Foi do barulho, da turbulência, dos aeroportos e da confusão, que já não existe, bloqueou rotas, cancelou voos, imobilizou aviões, causou estupefação, na redefinição de um tempo de transição.

Jorge Manuel Ventura

Professor

Observação: o título do “ensaio” procura relacionar a incompreensão do passado, recente, presente, e a ilusão do futuro.

O tempo, o novo e perturbador tempo, do isolamento e da estagnação, não é, julgo, apenas, um intervalo.

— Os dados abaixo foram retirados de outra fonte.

/-- Settles O41: the fetch raises before any instruction runs. -/
theorem fetchFaultsNearTheTop : Obligations.FetchFaultsNearTheTop := by
  refine ⟨fun s hr h => raises_of_fetch_error hr (fetch_beyond h), ?_, ?_⟩
  · rintro s op o ⟨hr, hp, rfl⟩ hd hn
    exact raises_of_fetch_error hr (fetch_operand_beyond hp hd hn)
  · rintro s op ⟨hr, hp, rfl⟩ hd
    exact raises_of_fetch_error hr (fetch_unknown hp hd)

/-- The fetch of a row's operands raises from the first address where they do not fit. -/
theorem fetchRaisesFrom_byte (o : Opcode) {lo : Nat} (h : 255 < lo + o.operandCount) : fetchRaisesFrom o.byte lo :=
  fun s hs hlo => fetchFaultsNearTheTop.2.1 s o.byte o hs (dispatch_byte o) (by omega)

/-! Where a report comes from. -/

/-- An instruction leaves the report alone or raises. -/
theorem exec_err_or_raise {i : Instr} {s t : State} (h : exec i s = .next t) :
    t.err = s.err ∨ ∃ c, handler i s = .error c ∧ t = s.raise c := by
  rcases exec_next h with ⟨u, hu, rfl⟩ | hraise
  · exact .inl ((loopAdvance_err _ u).trans (handler_ok_err_fl hu).1)
  · exact .inr hraise

/-- A step leaves the report alone or raises, at the fetch or in the handler of the instruction at `PC`. -/
theorem step_err_or_raise {s t : State} (h : step s = .next t) :
    t.err = s.err ∨ ∃ c, t = s.raise c ∧ (fetch s = .error c ∨ ∃ i, s.holds i ∧ handler i s = .error c) := by
  rcases step_cases h with ⟨-, rfl⟩ | ⟨-, i, -, hh, -, hx⟩ | ⟨-, c, hf, -, ht⟩
  · exact .inl rfl
  · exact (exec_err_or_raise hx).imp_right fun ⟨c, hc, ht⟩ => ⟨c, ht, .inr ⟨i, hh, hc⟩⟩
  · exact .inr ⟨c, ht, .inl hf⟩

/-- A report that was not there before is a raise's. -/
theorem step_reports {s t : State} {c : Cause} {p : Nat} (hs : s.err = none) (h : step s = .next t)
    (he : t.err = some ⟨c, p⟩) :
    t = s.raise c ∧ (fetch s = .error c ∨ ∃ i, s.holds i ∧ handler i s = .error c) := by
  rcases step_err_or_raise h with he' | ⟨d, rfl, hd⟩
  · cases (he'.trans hs).symm.trans he
  · cases he
    exact ⟨rfl, hd⟩

/-- Settles O30: a new report is a raise's, and beyond the last address the only raise is the fetch's. -/
theorem raisingStepChangesOnlyErrAndRun : Obligations.RaisingStepChangesOnlyErrAndRun := by
  intro s t _ hs hpc h he
  obtain ⟨⟨c, p⟩, he⟩ := Option.ne_none_iff_exists'.1 he
  obtain ⟨rfl, hsrc⟩ := step_reports hs h he
  refine ⟨c, raise_raisedOnly s c, ?_⟩
  rcases hsrc with hf | ⟨i, hh, -⟩
  · refine (Nat.le_or_eq_of_le_succ hpc).imp_right fun htop => ⟨htop, ?_⟩
    cases (fetch_beyond (htop.symm ▸ Nat.lt_succ_self 255)).symm.trans hf
    rfl
  · exact .inl (holds_opcode hh).1

/-- The fetch raises `OutOfBoundsAddress` where the opcode or an operand byte lies beyond 255 (40 R112, R114). -/
theorem fetch_outOfBoundsAddress_iff {s : State} :
    fetch s = .error .outOfBoundsAddress ↔
      255 < s.pc ∨ (s.pc ≤ 255 ∧ ∃ o, dispatch (s.mem.peek s.pc) = some o ∧ 255 < s.pc + o.operandCount) := by
  constructor
  · intro h
    rcases fetch_cases s with ⟨hp, -⟩ | ⟨-, -, hf⟩ | ⟨hp, ho, -⟩ | ⟨-, i, hf, -⟩
    · exact .inl hp
    · cases hf.symm.trans h
    · exact .inr ⟨hp, ho⟩
    · cases hf.symm.trans h
  · rintro (hp | ⟨hp, o, hd, hn⟩)
    · exact fetch_beyond hp
    · exact fetch_operand_beyond hp hd hn

/-- A handler raises `OutOfBoundsAddress` for an operand above 7 that it accesses, or as CALL's without a return address (60 R224). -/
theorem handler_outOfBoundsAddress_iff {i : Instr} {s : State} :
    handler i s = .error .outOfBoundsAddress ↔
      (∃ k ∈ accessedOperands i s, 7 < k.toNat) ∨ ∃ a, i = .call a ∧ 254 ≤ s.pc := by
  constructor
  · intro h
    rcases handler_error_cases h with ⟨-, hk⟩ | ⟨-, a, hi, hp⟩ | ⟨hc, -⟩
    · exact .inl hk
    · exact .inr ⟨a, hi, by omega⟩
    · cases hc
  · rintro (⟨k, hk, h⟩ | ⟨a, rfl, hp⟩)
    · exact handler_of_operand hk h
    · exact handleCall_error hp

/-- Settles O35: the sites are those of the fetch and of the handlers, and `PC` bounds make 256 and 254 the only addresses for the
first and the last. -/
theorem outOfBoundsAddressExactlyAtItsSites : Obligations.OutOfBoundsAddressExactlyAtItsSites := by
  intro s t hr hs hpc h
  have raised (hraise : step s = .next (s.raise .outOfBoundsAddress)) : ∃ p, t.err = some ⟨.outOfBoundsAddress, p⟩ := by
    cases h.symm.trans hraise
    exact ⟨s.pc, rfl⟩
  refine ⟨⟨?_, ?_⟩, fun p he => (step_reports hs h he).1 ▸ raise_raisedOnly s _⟩
  · rintro ⟨p, he⟩
    obtain ⟨-, hf | ⟨i, hh, hi⟩⟩ := step_reports hs h he
    · exact (fetch_outOfBoundsAddress_iff.1 hf).imp (Nat.le_antisymm hpc) .inl
    · rcases handler_outOfBoundsAddress_iff.1 hi with hk | ⟨a, rfl, hp⟩
      · exact .inr (.inr (.inl ⟨i, hh, hk⟩))
      · have hfit : s.pc + 2 ≤ 256 := hh.1
        exact .inr (.inr (.inr ⟨a, hh, by omega⟩))
  · rintro (hp | hbytes | ⟨i, hh, hk⟩ | ⟨a, hh, hp⟩)
    · exact raised (step_of_error hr (fetch_outOfBoundsAddress_iff.2 (.inl (by omega))))
    · exact raised (step_of_error hr (fetch_outOfBoundsAddress_iff.2 (.inr hbytes)))
    · exact raised ((step_of_holds hr hh).trans (exec_of_error (handler_outOfBoundsAddress_iff.2 (.inl hk))))
    · exact raised ((step_of_holds hr hh).trans (exec_of_error (handler_outOfBoundsAddress_iff.2 (.inr ⟨a, rfl, hp.ge⟩))))

/-- The register operands a well-formed instruction accesses name registers. -/
theorem le_seven_of_wellFormed {i : Instr} {s : State} {k : Byte} (h : i.wellFormed = true) (hk : k ∈ accessedOperands i s) :
    k.toNat ≤ 7 := by
  cases i
  case hlt => cases hk
  case ret => cases hk
  all_goals
    simp only [accessedOperands, List.mem_ite_nil_left, List.mem_ite_nil_right, List.mem_cons, List.not_mem_nil, or_false] at hk
    simp only [Instr.wellFormed, registerOperandValid, Bool.and_eq_true, decide_eq_true_eq] at h
    grind

/-- Settles O37: of a raising handler's reasons, a well-formed instruction leaves CALL's return address and MOD's divisor. -/
theorem wellFormedInstructionsRaiseOnlyInCallAndMod : Obligations.WellFormedInstructionsRaiseOnlyInCallAndMod := by
  intro i s t hwf h
  rcases exec_err_or_raise h with he | ⟨c, hc, rfl⟩
  · exact .inl he
  refine .inr ?_
  rcases handler_error_cases hc with ⟨-, k, hk, hlarge⟩ | ⟨rfl, a, hi, hp⟩ | ⟨rfl, a, b, hi, -, hb, h0⟩
  · exact absurd (le_seven_of_wellFormed hwf hk) (Nat.not_le_of_lt hlarge)
  · exact .inl ⟨a, hi, by omega, raise_raisedOnly s _⟩
  · exact .inr ⟨a, b, ⟨b.toNat, hb⟩, hi, rfl, BitVec.eq_of_toNat_eq h0, raise_raisedOnly s _⟩

/-! `UnsupportedOperation`. -/

theorem fetch_ne_unsupportedOperation (s : State) : fetch s ≠ .error .unsupportedOperation := by
  intro h
  rcases fetch_cases s with ⟨-, hf⟩ | ⟨-, -, hf⟩ | ⟨-, -, hf⟩ | ⟨-, i, hf, -⟩ <;> cases hf.symm.trans h

theorem handler_ne_unsupportedOperation (i : Instr) (s : State) : handler i s ≠ .error .unsupportedOperation := by
  intro h
  rcases handler_error_cases h with ⟨hc, -⟩ | ⟨hc, -⟩ | ⟨hc, -⟩ <;> cases hc

/-- A register operand raises nothing but `OutOfBoundsAddress`. -/
theorem withReg_ne_unsupportedOperation {k : Byte} {f : RegIdx → Except Cause State}
    (hf : ∀ j, f j ≠ .error .unsupportedOperation) : withReg k f ≠ .error .unsupportedOperation := by
  intro h
  rcases withReg_eq_error h with ⟨-, hc⟩ | ⟨_, h⟩
  · cases hc
  · exact hf _ h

Tenciono voltar ao tema – os exemplos da incompreensão do presente e da ilusão da recaptura do passado, são inúmeros.

ENSAIO COVID 19 | N.º 09

Forças Armadas

“Forças Armadas desinfetam, montam tendas e camas, transportam e dão alimentos.”

 Nuno Ribeiro, Público | 1.04.2020

A detonação das bombas, noticiosas, que nos estremecem os tímpanos e enternecem o coração, perante o ataque, sem escrúpulos, a alvos civis e expostos, do inimigo que nos invadiu o território e violou a soberania, provocando baixas, com vida, vidas, com história, memória, dos tempos que nos embalavam, em sonos tranquilos, e nos seguravam, a mão, numa caminhada protegida, segura, que nos defendia, protegia, do perigo e do medo, de tudo, da noite e do escuro, trouxe, à luz, do dia, dos dias, estranhos e vividos, protegidos, escondidos, as Forças Armadas e a sua ação e missão.

São dias de crise, de perigo, de atenção e preocupação, que nos educam, reeducam, num exercício de memória do tempo da obrigação, do recenseamento, que nos dizia e fazia, sentir, mancebos, pequenos, numa instituição pesada, gigante, fundamental e relevante, para a vida, proteção e nação.

A crise, global, que, hoje, indiscriminada e arbitrariamente, se abateu sobre nós, invoca o conflito e a ação, concertada e subordinada, a princípios, tratados e pactos, partilhados, assumidos e assinados, por todos, representados nas instituições, que nos representam, a nós e às nações.

Observação: os tempos que vivemos, de ajuda transnacional e intervenção Militar, trazem-nos à memória os tratados, internacionais, fundamentais e fundacionais, do que, hoje, somos, e, hoje, como ontem, somos estado, nação, bandeira, instituição e razão, em reconhecer, na instituição, Militar, um pouco de nós.

As Forças Armadas representam-nos, hoje, em território nacional e internacional – no âmbito da NATO, da ONU, ou fruto de necessidades e preocupações bilaterais ou multilaterais, evocando o Pacto Atlântico, assinado em Washington, curiosamente, em abril, de 1949, que nos aviva o princípio da solidariedade e da proteção, mútuas, podendo inferir-se do seu artigo 5.º, o que hoje vivemos e percebemos – um por todos, todos por um, à imagem do oportuno – cuide de si, cuide dos outros.

Nota: O Pacto Atlântico foi assinado, em Washington, em 4 de abril de 1949, pelos cinco países signatários do tratado de Bruxelas, os EUA, o Canadá, a Noruega, a Dinamarca, a Islândia, Portugal e Itália.